In my heed, I was waiting for the second trimester – the "condom time" where I could finally be happy and relieved.  And then, I got an email from aHappily Eva Afterwards reader that really inverse my outlook:

She wrote and thanked me for speaking out most my miscarriage, and shared her own devastating losses with me – two of which had happened well into her 2nd trimester.  I realized suddenly that pregnancy, like life, is never guaranteed.  There is no rubber zone, in that location is only hope or fright.

What practiced was I doing myself to ignore and dismiss this pregnancy only because of some arbitrary timeline?  I wanted to fall in beloved with this kid just as I had the two times before.  I missed that feeling of hopeful joy, and I know my hubby and girl missed information technology besides.

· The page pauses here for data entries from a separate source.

/-- Every other command acts only in a released device. -/
theorem exec_released : ∀ c : Instr, actsUnreleased c = false → ∃ dt f, ∀ s : State, exec c s = s.live dt f
  | .registerWrite dt m dev bar2 addr be n w, _ => ⟨_, _, exec_registerWrite dt m dev bar2 addr be n w⟩
  | .stagedWrite dt m u reg w, _ => ⟨_, _, exec_stagedWrite dt m u reg w⟩
  | .commit dt m u bnd tag, _ => ⟨_, _, exec_commit dt m u bnd tag⟩
  | .commitCancel dt m u, _ => ⟨_, _, exec_commitCancel dt m u⟩
  | .commitApply dt u line page pageLine first, _ => ⟨_, _, exec_commitApply dt u line page pageLine first⟩
  | .semRead dt m dev n, _ => ⟨_, _, exec_semRead dt m dev n⟩
  | .semRelease dt m dev n w, _ => ⟨_, _, exec_semRelease dt m dev n w⟩
  | .sramScrub dt u a errs, _ => ⟨_, _, exec_sramScrub dt u a errs⟩
  | .powerOn _ _, h => nomatch h
  | .oscStableTimeout _, h => nomatch h
  | .flashTimeout _, h => nomatch h
  | .alive dt flashOk, _ => ⟨_, _, exec_alive dt flashOk⟩
  | .aliveTimeout _, h => nomatch h
  | .seal dt, _ => ⟨_, _, exec_seal dt⟩
  | .sealDeadline dt, _ => ⟨_, _, exec_sealDeadline dt⟩
  | .dramTrainingDone dt ok eyes, _ => ⟨_, _, exec_dramTrainingDone dt ok eyes⟩
  | .dramWipeDone dt, _ => ⟨_, _, exec_dramWipeDone dt⟩
  | .running dt, _ => ⟨_, _, exec_running dt⟩
  | .perstnRise _, h => nomatch h
  | .porFall _, h => nomatch h
  | .supplyOutOfRange _, h => nomatch h
  | .supplyRestored _ _, h => nomatch h
  | .devReset dt env, _ => ⟨_, _, exec_devReset dt env⟩
  | .coreWatchdog dt c env, _ => ⟨_, _, exec_coreWatchdog dt c env⟩
  | .coreReset dt c, _ => ⟨_, _, exec_coreReset dt c⟩
  | .hostPortReset dt kind, _ => ⟨_, _, exec_hostPortReset dt kind⟩
  | .itoFail _, h => nomatch h
  | .watchFail _, h => nomatch h
  | .xtalFail _, h => nomatch h
  | .pllFail _ _, h => nomatch h
  | .refFail _, h => nomatch h
  | .refRecovered _, h => nomatch h
  | .gateClose dt g busy, _ => ⟨_, _, exec_gateClose dt g busy⟩
  | .gateClosed dt g, _ => ⟨_, _, exec_gateClosed dt g⟩
  | .gateTimeout dt g, _ => ⟨_, _, exec_gateTimeout dt g⟩
  | .gateOpen dt g, _ => ⟨_, _, exec_gateOpen dt g⟩
  | .tmonWindow dt raw loads, _ => ⟨_, _, exec_tmonWindow dt raw loads⟩
  | .governorDescend dt, _ => ⟨_, _, exec_governorDescend dt⟩
  | .clearMin dt, _ => ⟨_, _, exec_clearMin dt⟩
  | .pstateTarget dt req, _ => ⟨_, _, exec_pstateTarget dt req⟩
  | .pstateChangeDone dt, _ => ⟨_, _, exec_pstateChangeDone dt⟩
  | .tempoShort dt, _ => ⟨_, _, exec_tempoShort dt⟩
  | .avsFail dt cmd step, _ => ⟨_, _, exec_avsFail dt cmd step⟩
  | .avsAlert dt faults, _ => ⟨_, _, exec_avsAlert dt faults⟩
  | .avsPoll dt mv raw, _ => ⟨_, _, exec_avsPoll dt mv raw⟩
  | .thmConversion _ _, h => nomatch h
  | .sensorTimeout _ _, h => nomatch h
  | .graceExpired dt, _ => ⟨_, _, exec_graceExpired dt⟩
  | .relaxStep dt, _ => ⟨_, _, exec_relaxStep dt⟩
  | .clearPeak dt strip, _ => ⟨_, _, exec_clearPeak dt strip⟩
  | .portEnable dt p, _ => ⟨_, _, exec_portEnable dt p⟩
  | .signalQualified dt p, _ => ⟨_, _, exec_signalQualified dt p⟩
  | .cdrLocked dt p, _ => ⟨_, _, exec_cdrLocked dt p⟩
  | .trainingFrame dt p l frame, _ => ⟨_, _, exec_trainingFrame dt p l frame⟩
  | .trainingComplete dt p eq, _ => ⟨_, _, exec_trainingComplete dt p eq⟩
  | .adaptConverged dt p ctle, _ => ⟨_, _, exec_adaptConverged dt p ctle⟩
  | .blockLock dt p seen, _ => ⟨_, _, exec_blockLock dt p seen⟩
  | .alignDone dt p order fec deskew, _ => ⟨_, _, exec_alignDone dt p order fec deskew⟩
  | .check dt p figs, _ => ⟨_, _, exec_check dt p figs⟩
  | .bringupTimeout dt p, _ => ⟨_, _, exec_bringupTimeout dt p⟩
  | .linkDown dt p, _ => ⟨_, _, exec_linkDown dt p⟩
  | .holdoffExpired dt p, _ => ⟨_, _, exec_holdoffExpired dt p⟩
  | .bypassOpen dt vbyp, _ => ⟨_, _, exec_bypassOpen dt vbyp⟩
  | .bypassClose dt forced, _ => ⟨_, _, exec_bypassClose dt forced⟩
  | .clearCnt dt u, _ => ⟨_, _, exec_clearCnt dt u⟩
  | .camFrame dt k frame fcsOk overflow, _ => ⟨_, _, exec_camFrame dt k frame fcsOk overflow⟩
  | .gvspLeader dt k id ts ld, _ => ⟨_, _, exec_gvspLeader dt k id ts ld⟩
  | .gvspPayload dt k id pid data overflow, _ => ⟨_, _, exec_gvspPayload dt k id pid data overflow⟩
  | .gvspTrailer dt k id pid sizeY, _ => ⟨_, _, exec_gvspTrailer dt k id pid sizeY⟩
  | .entryTimeout dt k, _ => ⟨_, _, exec_entryTimeout dt k⟩
  | .triggerPulse dt, _ => ⟨_, _, exec_triggerPulse dt⟩
  | .triggerPulseEnd dt k, _ => ⟨_, _, exec_triggerPulseEnd dt k⟩
  | .lportFrame dt raw fcsOk o, _ => ⟨_, _, exec_lportFrame dt raw fcsOk o⟩
  | .ptpSync dt d sender seq logInterval twoStep o, _ => ⟨_, _, exec_ptpSync dt d sender seq logInterval twoStep o⟩
  | .ptpFollowUp dt d sender seq, _ => ⟨_, _, exec_ptpFollowUp dt d sender seq⟩
  | .ptpDelayResp dt d r, _ => ⟨_, _, exec_ptpDelayResp dt d r⟩
  | .ptpAnnounce dt d info, _ => ⟨_, _, exec_ptpAnnounce dt d info⟩
  | .announceTimeout dt d, _ => ⟨_, _, exec_announceTimeout dt d⟩
  | .holdoverExpired dt, _ => ⟨_, _, exec_holdoverExpired dt⟩
  | .revertExpired dt, _ => ⟨_, _, exec_revertExpired dt⟩
  | .slewDone dt, _ => ⟨_, _, exec_slewDone dt⟩
  | .delayReqSend dt d, _ => ⟨_, _, exec_delayReqSend dt d⟩
  | .camSyncSend dt k, _ => ⟨_, _, exec_camSyncSend dt k⟩
  | .camAnnounceSend dt k, _ => ⟨_, _, exec_camAnnounceSend dt k⟩
  | .delayReq dt k seq requester back, _ => ⟨_, _, exec_delayReq dt k seq requester back⟩
  | .stepGo dt, _ => ⟨_, _, exec_stepGo dt⟩
  | .domainForce dt v, _ => ⟨_, _, exec_domainForce dt v⟩
  | .nowLatch dt m, _ => ⟨_, _, exec_nowLatch dt m⟩
  | .tsqPop dt m p, _ => ⟨_, _, exec_tsqPop dt m p⟩
  | .timeAnchor dt, _ => ⟨_, _, exec_timeAnchor dt⟩
  | .senseOutput dt c mods, _ => ⟨_, _, exec_senseOutput dt c mods⟩
  | .ssGo dt c, _ => ⟨_, _, exec_ssGo dt c⟩
  | .ssDone dt c mods, _ => ⟨_, _, exec_ssDone dt c mods⟩
  | .modOverload dt c, _ => ⟨_, _, exec_modOverload dt c⟩
  | .virtualValue dt c n, _ => ⟨_, _, exec_virtualValue dt c n⟩
  | .senseStale dt c, _ => ⟨_, _, exec_senseStale dt c⟩
  | .bankSwap dt sel, _ => ⟨_, _, exec_bankSwap dt sel⟩
  | .observerUpdate _ _ _, h => nomatch h
  | .coastTimeout dt, _ => ⟨_, _, exec_coastTimeout dt⟩
  | .pageSync dt ago, _ => ⟨_, _, exec_pageSync dt ago⟩
  | .zIndex _ _, h => nomatch h
  | .webPosLatch dt m, _ => ⟨_, _, exec_webPosLatch dt m⟩
  | .webHwmLatch dt m, _ => ⟨_, _, exec_webHwmLatch dt m⟩
  | .webLineLatch dt m, _ => ⟨_, _, exec_webLineLatch dt m⟩
  | .encZposLatch dt m e, _ => ⟨_, _, exec_encZposLatch dt m e⟩
  | .stripLine dt strip, _ => ⟨_, _, exec_stripLine dt strip⟩
  | .tblDataWrite dt m x w, _ => ⟨_, _, exec_tblDataWrite dt m x w⟩
  | .tblDataRead dt m x, _ => ⟨_, _, exec_tblDataRead dt m x⟩
  | .geoDataWrite dt m x w, _ => ⟨_, _, exec_geoDataWrite dt m x w⟩
  | .geoDataRead dt m x, _ => ⟨_, _, exec_geoDataRead dt m x⟩
  | .stitchDeliver dt x, _ => ⟨_, _, exec_stitchDeliver dt x⟩
  | .stitchLineOut dt, _ => ⟨_, _, exec_stitchLineOut dt⟩
  | .overlap dt l src dest body, _ => ⟨_, _, exec_overlap dt l src dest body⟩
  | .overlapTimeout dt, _ => ⟨_, _, exec_overlapTimeout dt⟩
  | .ingestData dt port bytes, _ => ⟨_, _, exec_ingestData dt port bytes⟩
  | .encodeBlock dt, _ => ⟨_, _, exec_encodeBlock dt⟩
  | .loadComplete dt i, _ => ⟨_, _, exec_loadComplete dt i⟩
  | .bandFill dt, _ => ⟨_, _, exec_bandFill dt⟩
  | .lookaheadEnter dt, _ => ⟨_, _, exec_lookaheadEnter dt⟩
  | .tangoFlush dt, _ => ⟨_, _, exec_tangoFlush dt⟩
  | .rowEstimated dt, _ => ⟨_, _, exec_rowEstimated dt⟩
  | .tangoLineOut dt, _ => ⟨_, _, exec_tangoLineOut dt⟩
  | .segLine dt, _ => ⟨_, _, exec_segLine dt⟩
  | .segFlush dt, _ => ⟨_, _, exec_segFlush dt⟩
  | .tagClassify dt, _ => ⟨_, _, exec_tagClassify dt⟩
  | .tagSequence dt, _ => ⟨_, _, exec_tagSequence dt⟩
  | .alertPulseEnd dt, _ => ⟨_, _, exec_alertPulseEnd dt⟩
  | .lportDatagram dt, _ => ⟨_, _, exec_lportDatagram dt⟩
  | .servoPeriod dt a, _ => ⟨_, _, exec_servoPeriod dt a⟩
  | .axisStatus dt a bytes, _ => ⟨_, _, exec_axisStatus dt a bytes⟩
  | .axisRespTimeout dt a, _ => ⟨_, _, exec_axisRespTimeout dt a⟩
  | .markTag dt a, _ => ⟨_, _, exec_markTag dt a⟩
  | .markPulse dt a, _ => ⟨_, _, exec_markPulse dt a⟩
  | .markPulseEnd dt a, _ => ⟨_, _, exec_markPulseEnd dt a⟩
  | .home dt a, _ => ⟨_, _, exec_home dt a⟩
  | .stop dt a, _ => ⟨_, _, exec_stop dt a⟩
  | .resume dt a, _ => ⟨_, _, exec_resume dt a⟩
  | .clearFault dt a, _ => ⟨_, _, exec_clearFault dt a⟩
  | .homeTimeout dt a, _ => ⟨_, _, exec_homeTimeout dt a⟩
  | .dramRequest dt q tier hint addr len data flips slots, _ => ⟨_, _, exec_dramRequest dt q tier hint addr len data flips slots⟩
  | .requestUrgent dt, _ => ⟨_, _, exec_requestUrgent dt⟩
  | .pageIdleClose dt, _ => ⟨_, _, exec_pageIdleClose dt⟩
  | .scrubRead dt g flips, _ => ⟨_, _, exec_scrubRead dt g flips⟩
  | .refresh dt c bank, _ => ⟨_, _, exec_refresh dt c bank⟩
  | .mr4Poll dt codes hot, _ => ⟨_, _, exec_mr4Poll dt codes hot⟩
  | .selfRefreshEnter dt, _ => ⟨_, _, exec_selfRefreshEnter dt⟩
  | .retrainCheck dt drifts, _ => ⟨_, _, exec_retrainCheck dt drifts⟩
  | .retrainDone dt c eye, _ => ⟨_, _, exec_retrainDone dt c eye⟩
  | .configRequest _ _, h => nomatch h
  | .linkUp dt speed width, _ => ⟨_, _, exec_linkUp dt speed width⟩
  | .d3hotEnter dt, _ => ⟨_, _, exec_d3hotEnter dt⟩
  | .d0Return dt, _ => ⟨_, _, exec_d0Return dt⟩
  | .msixUnmask dt v, _ => ⟨_, _, exec_msixUnmask dt v⟩
  | .dmaGo dt n, _ => ⟨_, _, exec_dmaGo dt n⟩
  | .dmaStop dt n, _ => ⟨_, _, exec_dmaStop dt n⟩
  | .dmaRearm dt n, _ => ⟨_, _, exec_dmaRearm dt n⟩
  | .dmaResponse dt id err data, _ => ⟨_, _, exec_dmaResponse dt id err data⟩
  | .descriptorComplete dt n, _ => ⟨_, _, exec_descriptorComplete dt n⟩
  | .dmaNoack dt id, _ => ⟨_, _, exec_dmaNoack dt id⟩
  | .dmaTagReturn dt id, _ => ⟨_, _, exec_dmaTagReturn dt id⟩
  | .privDmaGo dt m i, _ => ⟨_, _, exec_privDmaGo dt m i⟩
  | .streamFlush dt n, _ => ⟨_, _, exec_streamFlush dt n⟩
  | .streamWaiting dt i, _ => ⟨_, _, exec_streamWaiting dt i⟩
  | .h2fWrite dt i w, _ => ⟨_, _, exec_h2fWrite dt i w⟩
  | .f2hRead dt i, _ => ⟨_, _, exec_f2hRead dt i⟩
  | .blockGo dt k w, _ => ⟨_, _, exec_blockGo dt k w⟩
  | .blockRelease dt k, _ => ⟨_, _, exec_blockRelease dt k⟩
  | .doorbellRing dt w, _ => ⟨_, _, exec_doorbellRing dt w⟩
  | .fwDoorbell dt d, _ => ⟨_, _, exec_fwDoorbell dt d⟩
  | .tunnelBlockFill dt, _ => ⟨_, _, exec_tunnelBlockFill dt⟩
  | .tunnelBlockSend dt, _ => ⟨_, _, exec_tunnelBlockSend dt⟩
  | .requestDeferredReply dt typ tag, _ => ⟨_, _, exec_requestDeferredReply dt typ tag⟩
  | .getStatus dt m, _ => ⟨_, _, exec_getStatus dt m⟩
  | .getNonce dt m, _ => ⟨_, _, exec_getNonce dt m⟩
  | .reset dt m env, _ => ⟨_, _, exec_reset dt m env⟩
  | .stageCommit dt m, _ => ⟨_, _, exec_stageCommit dt m⟩
  | .stageOnly dt m, _ => ⟨_, _, exec_stageOnly dt m⟩
  | .stageCommitCancel dt m, _ => ⟨_, _, exec_stageCommitCancel dt m⟩
  | .control dt m, _ => ⟨_, _, exec_control dt m⟩
  | .expose dt m, _ => ⟨_, _, exec_expose dt m⟩
  | .timeStep dt m, _ => ⟨_, _, exec_timeStep dt m⟩
  | .pageJob dt m, _ => ⟨_, _, exec_pageJob dt m⟩
  | .refLoad dt m, _ => ⟨_, _, exec_refLoad dt m⟩
  | .refAbort dt m, _ => ⟨_, _, exec_refAbort dt m⟩
  | .refRelease dt m, _ => ⟨_, _, exec_refRelease dt m⟩
  | .mapLoad dt m, _ => ⟨_, _, exec_mapLoad dt m⟩
  | .mapAbort dt m, _ => ⟨_, _, exec_mapAbort dt m⟩
  | .mapRelease dt m, _ => ⟨_, _, exec_mapRelease dt m⟩
  | .mapLoadComplete dt, _ => ⟨_, _, exec_mapLoadComplete dt⟩
  | .tableWrite dt m data ok, _ => ⟨_, _, exec_tableWrite dt m data ok⟩
  | .tableRead dt m ok, _ => ⟨_, _, exec_tableRead dt m ok⟩
  | .refReadback dt m ok, _ => ⟨_, _, exec_refReadback dt m ok⟩
  | .imageUpdate dt m data ok flashOk, _ => ⟨_, _, exec_imageUpdate dt m data ok flashOk⟩
  | .secure dt m vfuse env, _ => ⟨_, _, exec_secure dt m vfuse env⟩
  | .scrap dt m vfuse env, _ => ⟨_, _, exec_scrap dt m vfuse env⟩
  | .rma dt m vfuse env, _ => ⟨_, _, exec_rma dt m vfuse env⟩
  | .keyAdd dt m vfuse env, _ => ⟨_, _, exec_keyAdd dt m vfuse env⟩
  | .keyRevoke dt m vfuse env, _ => ⟨_, _, exec_keyRevoke dt m vfuse env⟩
  | .rollback dt m vfuse env, _ => ⟨_, _, exec_rollback dt m vfuse env⟩
  | .debugDisable dt m vfuse env, _ => ⟨_, _, exec_debugDisable dt m vfuse env⟩
  | .calLane dt m, _ => ⟨_, _, exec_calLane dt m⟩
  | .calDram dt m, _ => ⟨_, _, exec_calDram dt m⟩
  | .calSenseOfs dt m, _ => ⟨_, _, exec_calSenseOfs dt m⟩
  | .calSenseGain dt m, _ => ⟨_, _, exec_calSenseGain dt m⟩
  | .calEncoder dt m, _ => ⟨_, _, exec_calEncoder dt m⟩
  | .calThermal dt m, _ => ⟨_, _, exec_calThermal dt m⟩
  | .calTempo dt m, _ => ⟨_, _, exec_calTempo dt m⟩
  | .calBlack dt m, _ => ⟨_, _, exec_calBlack dt m⟩
  | .calFlat dt m, _ => ⟨_, _, exec_calFlat dt m⟩
  | .calGeom dt m, _ => ⟨_, _, exec_calGeom dt m⟩
  | .calSeam dt m, _ => ⟨_, _, exec_calSeam dt m⟩
  | .calDone dt e, _ => ⟨_, _, exec_calDone dt e⟩
  | .journalCompact dt, _ => ⟨_, _, exec_journalCompact dt⟩
  | .calQSelect dt m v, _ => ⟨_, _, exec_calQSelect dt m v⟩
  | .flitReceive dt l raw, _ => ⟨_, _, exec_flitReceive dt l raw⟩
  | .linkFail dt l, _ => ⟨_, _, exec_linkFail dt l⟩
  | .reelStart dt, _ => ⟨_, _, exec_reelStart dt⟩
  | .reel dt l src dest body, _ => ⟨_, _, exec_reel dt l src dest body⟩
  | .uplCredit dt received, _ => ⟨_, _, exec_uplCredit dt received⟩
  | .ident dt l src dest body, _ => ⟨_, _, exec_ident dt l src dest body⟩
  | .identResend dt l, _ => ⟨_, _, exec_identResend dt l⟩
  | .enum dt l src dest body, _ => ⟨_, _, exec_enum dt l src dest body⟩
  | .enumCutoff dt, _ => ⟨_, _, exec_enumCutoff dt⟩
  | .result dt l src dest body, _ => ⟨_, _, exec_result dt l src dest body⟩
  | .insertRetry dt, _ => ⟨_, _, exec_insertRetry dt⟩
  | .ringTimeExchange dt l, _ => ⟨_, _, exec_ringTimeExchange dt l⟩
  | .ringTime dt l src dest body, _ => ⟨_, _, exec_ringTime dt l src dest body⟩
  | .position dt l src dest body, _ => ⟨_, _, exec_position dt l src dest body⟩
  | .positionTimeout dt, _ => ⟨_, _, exec_positionTimeout dt⟩
  | .seqBeaconSend dt, _ => ⟨_, _, exec_seqBeaconSend dt⟩
  | .seqBeacon dt l src dest body, _ => ⟨_, _, exec_seqBeacon dt l src dest body⟩
  | .ringMailbox dt l src dest body, _ => ⟨_, _, exec_ringMailbox dt l src dest body⟩
  | .sysaccReq dt l src dest body, _ => ⟨_, _, exec_sysaccReq dt l src dest body⟩
  | .sysaccRsp dt l src dest body, _ => ⟨_, _, exec_sysaccRsp dt l src dest body⟩
  | .bulk dt l c src dest body, _ => ⟨_, _, exec_bulk dt l c src dest body⟩
  | .commitGroup dt l src dest body, _ => ⟨_, _, exec_commitGroup dt l src dest body⟩
  | .commitApplied dt l src dest body, _ => ⟨_, _, exec_commitApplied dt l src dest body⟩
  | .eventArrival dt p src, _ => ⟨_, _, exec_eventArrival dt p src⟩
  | .eventDelivery dt c, _ => ⟨_, _, exec_eventDelivery dt c⟩
  | .ringEvent dt l src dest body, _ => ⟨_, _, exec_ringEvent dt l src dest body⟩
  | .exportDrop dt c, _ => ⟨_, _, exec_exportDrop dt c⟩
  | .swHost dt w, _ => ⟨_, _, exec_swHost dt w⟩
  | .swFw dt w, _ => ⟨_, _, exec_swFw dt w⟩
  | .clrCoal dt c, _ => ⟨_, _, exec_clrCoal dt c⟩
  | .gpioEdge dt k high, _ => ⟨_, _, exec_gpioEdge dt k high⟩
  | .gpioPulseEnd dt k, _ => ⟨_, _, exec_gpioPulseEnd dt k⟩
  | .errlogWrite dt, _ => ⟨_, _, exec_errlogWrite dt⟩
  | .errlogSelect dt m v, _ => ⟨_, _, exec_errlogSelect dt m v⟩
  | .shutdownLatchClear _, h => nomatch h
  | .perstnFallBeforeRunning _, h => nomatch h
  | .quadratureEdge _ _ _ _, h => nomatch h
  | .laneEyeUpdate dt p l h w loss symerr cor unc, _ => ⟨_, _, exec_laneEyeUpdate dt p l h w loss symerr cor unc⟩
  | .tunnelFrameSent dt k, _ => ⟨_, _, exec_tunnelFrameSent dt k⟩
  | .bypassConnected dt, _ => ⟨_, _, exec_bypassConnected dt⟩
  | .calTimeout dt bad, _ => ⟨_, _, exec_calTimeout dt bad⟩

At that moment, I decided to love again – completely.

I had a little conversation with my tiny babe deep within me, and apologized for all the time I had lost.  We shared the news with friends and colleagues, I bought a teeny pair of newborn pants and kept them on my desk then I could feel them and hold them.  We explained to our daughter that there was a baby in Mama's abdomen.  When we eventually shared the news of our pregnancy with the world, my eye was bursting with happiness and gratitude – both for the child nosotros were expecting and for the personal growth I've pushed myself towards in the wake of our loss.

My 2d child, Major, with his proud big sister Marlowe in 2017.
Photograph by Courtney Ann Photography

I, of course, fought the fear of loss every day…until we welcomed our son Major in Oct 2016. Even during my third pregnancy in 2019,  I even so had moments of panic and wariness that my worst fear could once again come up truthful, long after the four-calendar month mark.  I immune myself those moments, and tried to breathe through them.  When I was scared, I would speak to my third kid, another boy: I would encourage him to stay with us, and tell him how much we are longing to hold him and to welcome him into our family unit.

Equally 1 of my favorite lines by poet Rumi estimates:

"There are hundreds of ways to kneel and kiss the footing."

-Rumi

Update:

Writing this blog post almost 4 years ago was extremely cathartic for me, just also scary in so many ways. The feelings I was exploring within myself felt then complicated, and contrary to each other – and I carried them almost every day with so much loneliness.  At the time, there weren't many people talking about the ups and downs of miscarriage…and the long term effects that the devastation of miscarriage can have on subsequent pregnancies.  I'one thousand and then glad that at that place is more than of an openness at present surrounding miscarriage and the feelings associated with it, but we yet accept so far to come in terms of opening this space to less stigma.  I'grand so grateful for the family that I accept today, and I desire to extend my deepest, open up-hearted love and condolences to any family or person going through a miscarriage or pregnancy loss today.  And the same for the individuals braving the landscape of pregnancy later loss. I hope you lot tin observe a little comfort in these words.